### Task instructions
Only one stretch of the records below should be repeated. It starts with the line containing "def Obligations.ResetsStartTheirDomainsAfresh : Prop" and goes on through the line containing "(Does (.coldReset chip", exactly as written.
________________
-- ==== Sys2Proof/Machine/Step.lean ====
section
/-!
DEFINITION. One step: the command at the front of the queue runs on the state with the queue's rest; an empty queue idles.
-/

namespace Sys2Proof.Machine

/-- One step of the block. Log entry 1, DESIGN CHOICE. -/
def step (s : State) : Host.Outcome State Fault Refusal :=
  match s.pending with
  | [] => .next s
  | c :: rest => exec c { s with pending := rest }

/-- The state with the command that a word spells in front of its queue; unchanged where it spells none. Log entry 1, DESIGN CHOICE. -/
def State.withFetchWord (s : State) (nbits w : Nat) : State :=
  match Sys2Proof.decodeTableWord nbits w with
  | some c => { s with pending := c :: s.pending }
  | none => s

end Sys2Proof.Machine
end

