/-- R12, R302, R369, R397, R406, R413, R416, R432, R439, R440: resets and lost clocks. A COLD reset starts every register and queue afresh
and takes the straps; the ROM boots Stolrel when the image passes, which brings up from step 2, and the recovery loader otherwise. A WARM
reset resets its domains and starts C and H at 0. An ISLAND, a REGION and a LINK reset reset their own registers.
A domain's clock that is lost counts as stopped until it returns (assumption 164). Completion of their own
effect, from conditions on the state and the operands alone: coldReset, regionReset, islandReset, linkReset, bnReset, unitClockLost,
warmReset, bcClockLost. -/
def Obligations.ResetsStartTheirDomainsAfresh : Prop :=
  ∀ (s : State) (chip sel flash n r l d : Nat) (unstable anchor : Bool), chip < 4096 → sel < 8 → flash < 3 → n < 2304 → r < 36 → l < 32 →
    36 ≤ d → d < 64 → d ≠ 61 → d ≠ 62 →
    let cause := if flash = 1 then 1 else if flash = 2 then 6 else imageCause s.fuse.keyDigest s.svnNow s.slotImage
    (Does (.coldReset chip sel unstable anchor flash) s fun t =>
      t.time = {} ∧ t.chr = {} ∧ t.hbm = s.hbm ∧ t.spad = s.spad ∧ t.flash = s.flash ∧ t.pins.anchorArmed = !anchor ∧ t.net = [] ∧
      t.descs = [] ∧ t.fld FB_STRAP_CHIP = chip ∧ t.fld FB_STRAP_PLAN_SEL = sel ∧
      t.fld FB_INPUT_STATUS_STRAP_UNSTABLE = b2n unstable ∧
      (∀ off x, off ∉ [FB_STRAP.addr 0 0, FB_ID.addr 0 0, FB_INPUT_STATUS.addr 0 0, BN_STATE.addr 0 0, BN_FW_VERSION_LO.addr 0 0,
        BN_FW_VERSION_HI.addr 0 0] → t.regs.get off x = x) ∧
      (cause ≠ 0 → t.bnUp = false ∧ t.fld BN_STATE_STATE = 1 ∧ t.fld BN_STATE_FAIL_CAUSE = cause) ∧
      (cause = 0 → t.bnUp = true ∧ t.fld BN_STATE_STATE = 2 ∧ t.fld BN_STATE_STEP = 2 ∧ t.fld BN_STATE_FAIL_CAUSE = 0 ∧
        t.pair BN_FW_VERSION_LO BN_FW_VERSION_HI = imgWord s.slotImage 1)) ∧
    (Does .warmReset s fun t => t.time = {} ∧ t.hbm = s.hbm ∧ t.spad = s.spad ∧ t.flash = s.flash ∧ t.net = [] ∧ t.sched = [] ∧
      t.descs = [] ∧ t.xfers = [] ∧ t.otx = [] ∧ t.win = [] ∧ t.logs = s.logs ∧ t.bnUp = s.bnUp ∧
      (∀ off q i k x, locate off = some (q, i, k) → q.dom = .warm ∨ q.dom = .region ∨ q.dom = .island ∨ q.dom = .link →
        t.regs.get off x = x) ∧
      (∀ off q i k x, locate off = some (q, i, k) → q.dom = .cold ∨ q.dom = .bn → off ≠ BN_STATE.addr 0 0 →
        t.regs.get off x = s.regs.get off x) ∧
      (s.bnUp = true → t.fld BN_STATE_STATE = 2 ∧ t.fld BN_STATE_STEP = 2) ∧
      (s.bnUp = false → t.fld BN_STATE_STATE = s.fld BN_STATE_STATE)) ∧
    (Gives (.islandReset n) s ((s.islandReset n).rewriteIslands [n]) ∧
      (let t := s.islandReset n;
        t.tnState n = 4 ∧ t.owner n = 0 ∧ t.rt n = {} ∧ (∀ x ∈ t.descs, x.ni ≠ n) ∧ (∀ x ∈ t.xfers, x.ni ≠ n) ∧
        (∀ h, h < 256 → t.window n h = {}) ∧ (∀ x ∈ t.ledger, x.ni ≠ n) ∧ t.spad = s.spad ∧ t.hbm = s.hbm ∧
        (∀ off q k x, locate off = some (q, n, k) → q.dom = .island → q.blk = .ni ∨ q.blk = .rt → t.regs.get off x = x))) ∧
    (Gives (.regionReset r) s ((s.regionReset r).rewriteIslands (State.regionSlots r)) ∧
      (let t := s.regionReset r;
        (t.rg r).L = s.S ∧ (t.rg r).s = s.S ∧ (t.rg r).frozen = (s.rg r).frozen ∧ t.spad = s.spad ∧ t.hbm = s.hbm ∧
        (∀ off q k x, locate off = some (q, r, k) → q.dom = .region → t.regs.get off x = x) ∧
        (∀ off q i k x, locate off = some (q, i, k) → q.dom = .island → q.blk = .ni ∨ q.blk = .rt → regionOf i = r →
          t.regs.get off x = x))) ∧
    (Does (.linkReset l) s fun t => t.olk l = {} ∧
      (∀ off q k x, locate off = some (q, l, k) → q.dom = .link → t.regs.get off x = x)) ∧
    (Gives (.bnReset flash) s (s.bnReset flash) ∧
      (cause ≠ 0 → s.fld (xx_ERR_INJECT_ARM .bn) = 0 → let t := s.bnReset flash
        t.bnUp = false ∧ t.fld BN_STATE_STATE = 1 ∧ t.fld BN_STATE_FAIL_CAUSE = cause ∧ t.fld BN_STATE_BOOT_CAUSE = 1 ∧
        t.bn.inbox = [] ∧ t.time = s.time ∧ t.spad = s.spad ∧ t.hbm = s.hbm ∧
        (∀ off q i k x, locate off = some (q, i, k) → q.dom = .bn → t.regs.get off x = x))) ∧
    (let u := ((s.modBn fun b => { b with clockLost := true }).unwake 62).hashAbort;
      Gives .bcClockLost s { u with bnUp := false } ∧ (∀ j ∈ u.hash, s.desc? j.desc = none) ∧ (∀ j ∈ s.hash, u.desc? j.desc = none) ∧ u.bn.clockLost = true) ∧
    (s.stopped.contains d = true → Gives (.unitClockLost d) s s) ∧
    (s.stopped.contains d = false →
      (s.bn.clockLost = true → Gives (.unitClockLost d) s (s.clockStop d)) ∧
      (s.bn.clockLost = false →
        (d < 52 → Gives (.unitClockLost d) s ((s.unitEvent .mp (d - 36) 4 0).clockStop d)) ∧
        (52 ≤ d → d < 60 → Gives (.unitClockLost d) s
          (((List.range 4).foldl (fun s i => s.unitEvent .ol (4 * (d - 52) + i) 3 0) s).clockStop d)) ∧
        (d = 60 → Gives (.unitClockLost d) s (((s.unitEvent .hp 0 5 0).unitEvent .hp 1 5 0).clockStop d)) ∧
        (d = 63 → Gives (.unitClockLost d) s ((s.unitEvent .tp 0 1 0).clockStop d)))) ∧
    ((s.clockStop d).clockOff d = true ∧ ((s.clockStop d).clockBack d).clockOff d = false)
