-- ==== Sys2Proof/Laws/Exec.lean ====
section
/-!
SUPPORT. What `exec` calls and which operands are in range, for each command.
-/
________________
### Answer to the problem
def Obligations.ResetsStartTheirDomainsAfresh : Prop :=
  ∀ (s : State) (chip sel flash n r l d : Nat) (unstable anchor : Bool), chip < 4096 → sel < 8 → flash < 3 → n < 2304 → r < 36 → l < 32 →
    36 ≤ d → d < 64 → d ≠ 61 → d ≠ 62 →
    let cause := if flash = 1 then 1 else if flash = 2 then 6 else imageCause s.fuse.keyDigest s.svnNow s.slotImage
    (Does (.coldReset chip sel unstable anchor flash) s fun t =>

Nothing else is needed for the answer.